In this week's East Midlands' Focus I speak exclusively to Mark Bielby, Miller Birch's development director about the current tough development climate and he reveals how the company plans to beat the recession going forward.
 
Could the second phase of the much anticipated High Speed 2 rail link bring occupiers and inward investment into the region? Mark Simmons looks at the implications of citing the region's station on the outskirts of Nottingham rather than in the city centre and how Derby and Leicester have reacted to the news.
 
Office and industrial space is getting tight and demand is outstripping supply in most of the East Midlands. Graham Norwood takes a look at the occupier situation.
 
As we know the leisure sector is having a renaissance and underpinning a number of mixed-use schemes. Is the discovery of the remains of Richard III in Leicester boosting the local economy and what are Nottingham's plans to cash in on its Robin Hood heritage? David Thame finds out.
 
It's not just the leisure sector that is bouncing back the residential sector is also seeing housebuilders getting back in to the swing of things, albeit on a modest scale. David Thame analyses the seasonal thaw.
 
An up to the minute statistical overview is provided on all sectors of the property market for the region.

 
The East Midlands Focus will also be available as a free digital edition next week: www.estatesgazette.com/focus subscribers can see the entire edition of the mag digitally today.

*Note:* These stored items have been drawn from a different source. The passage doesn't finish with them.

/-! ## raise -/

@[simp] theorem State.raise_cfg (s : State) (c : Cause) (tval : Word) : (s.raise c tval).cfg = s.cfg := by unfold State.raise; split <;> rfl
@[simp] theorem State.raise_ftable (s : State) (c : Cause) (tval : Word) : (s.raise c tval).ftable = s.ftable := by unfold State.raise; split <;> rfl
@[simp] theorem State.raise_ctable (s : State) (c : Cause) (tval : Word) : (s.raise c tval).ctable = s.ctable := by unfold State.raise; split <;> rfl
@[simp] theorem State.raise_x (s : State) (c : Cause) (tval : Word) : (s.raise c tval).x = s.x := by unfold State.raise; split <;> rfl
@[simp] theorem State.raise_f (s : State) (c : Cause) (tval : Word) : (s.raise c tval).f = s.f := by unfold State.raise; split <;> rfl
@[simp] theorem State.raise_fflags (s : State) (c : Cause) (tval : Word) : (s.raise c tval).fflags = s.fflags := by unfold State.raise; split <;> rfl
@[simp] theorem State.raise_frm (s : State) (c : Cause) (tval : Word) : (s.raise c tval).frm = s.frm := by unfold State.raise; split <;> rfl
@[simp] theorem State.raise_fs (s : State) (c : Cause) (tval : Word) : (s.raise c tval).fs = s.fs := by unfold State.raise; split <;> rfl
@[simp] theorem State.raise_resvValid (s : State) (c : Cause) (tval : Word) : (s.raise c tval).resvValid = s.resvValid := by unfold State.raise; split <;> rfl
@[simp] theorem State.raise_resvAddr (s : State) (c : Cause) (tval : Word) : (s.raise c tval).resvAddr = s.resvAddr := by unfold State.raise; split <;> rfl
@[simp] theorem State.raise_mem (s : State) (c : Cause) (tval : Word) : (s.raise c tval).mem = s.mem := by unfold State.raise; split <;> rfl
@[simp] theorem State.raise_budget (s : State) (c : Cause) (tval : Word) : (s.raise c tval).budget = s.budget := by unfold State.raise; split <;> rfl
@[simp] theorem State.raise_eventFlag (s : State) (c : Cause) (tval : Word) : (s.raise c tval).eventFlag = s.eventFlag := by unfold State.raise; split <;> rfl
@[simp] theorem State.raise_trapCall (s : State) (c : Cause) (tval : Word) : (s.raise c tval).trapCall = some ⟨c, tval, s.pc⟩ := by unfold State.raise; split <;> rfl
@[simp] theorem State.raise_draws (s : State) (c : Cause) (tval : Word) : (s.raise c tval).draws = s.draws := by unfold State.raise; split <;> rfl

/-! ## illegal -/

@[simp] theorem State.illegal_cfg (s : State) (i : Instr) : (s.illegal i).cfg = s.cfg := by unfold State.illegal; simp
@[simp] theorem State.illegal_ftable (s : State) (i : Instr) : (s.illegal i).ftable = s.ftable := by unfold State.illegal; simp
@[simp] theorem State.illegal_ctable (s : State) (i : Instr) : (s.illegal i).ctable = s.ctable := by unfold State.illegal; simp
@[simp] theorem State.illegal_x (s : State) (i : Instr) : (s.illegal i).x = s.x := by unfold State.illegal; simp
@[simp] theorem State.illegal_f (s : State) (i : Instr) : (s.illegal i).f = s.f := by unfold State.illegal; simp
@[simp] theorem State.illegal_fflags (s : State) (i : Instr) : (s.illegal i).fflags = s.fflags := by unfold State.illegal; simp
@[simp] theorem State.illegal_frm (s : State) (i : Instr) : (s.illegal i).frm = s.frm := by unfold State.illegal; simp
@[simp] theorem State.illegal_fs (s : State) (i : Instr) : (s.illegal i).fs = s.fs := by unfold State.illegal; simp
@[simp] theorem State.illegal_resvValid (s : State) (i : Instr) : (s.illegal i).resvValid = s.resvValid := by unfold State.illegal; simp
@[simp] theorem State.illegal_resvAddr (s : State) (i : Instr) : (s.illegal i).resvAddr = s.resvAddr := by unfold State.illegal; simp
@[simp] theorem State.illegal_mem (s : State) (i : Instr) : (s.illegal i).mem = s.mem := by unfold State.illegal; simp
@[simp] theorem State.illegal_budget (s : State) (i : Instr) : (s.illegal i).budget = s.budget := by unfold State.illegal; simp
@[simp] theorem State.illegal_eventFlag (s : State) (i : Instr) : (s.illegal i).eventFlag = s.eventFlag := by unfold State.illegal; simp
@[simp] theorem State.illegal_trapCall (s : State) (i : Instr) : (s.illegal i).trapCall = some ⟨.illegalInstruction, (encode i).bits.setWidth 64, s.pc⟩ := by unfold State.illegal; simp
@[simp] theorem State.illegal_draws (s : State) (i : Instr) : (s.illegal i).draws = s.draws := by unfold State.illegal; simp
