/-- An enabled compressed instruction has length 2 in a configuration with C. -/
theorem lenOk_half (s : State) (i : Instr) (h : i.enabled s.cfg = true)
    (hx : i.row.ext = .c ∨ i.row.ext = .cf ∨ i.row.ext = .cd) : LenOk s 2 := by
  refine .inr ⟨rfl, ?_⟩
  simp only [Instr.enabled, Bool.and_eq_true] at h
  have h2 := h.1.2
  rcases hx with e | e | e <;> rw [e] at h2 <;> simp_all [Config.extOn]

/-- An enabled instruction of XLEN = 64 only runs at that width. -/
theorem w_of_enabled (s : State) {i : Instr} (h : i.enabled s.cfg = true) (hx : i.row.xlen = some .rv64) : s.w = 64 := by
  simp only [Instr.enabled, Bool.and_eq_true] at h
  have h2 := h.1.1
  rw [hx] at h2
  have : s.cfg.xlen = .rv64 := by cases hc : s.cfg.xlen <;> simp_all
  unfold State.w
  rw [this]
  rfl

As East Midlands niche agent Innes England braves the snow this morning (and for the rest of this week) to unveil its annual Market Insight report across the region's three main cities - Leicester Derby and Nottingham - over the next three days, here is a précis of how the region fared in 2012 and what could be interesting for the year ahead.

Robert Hartley, managing director at IE, says: "Making predictions for 2013 is difficult as we have seen several years of poor economic conditions. As a result of a lack of development in recent years, there is an emerging dearth of quality space across all sectors. Ultimately this will result in rents rising and pump prime speculative development."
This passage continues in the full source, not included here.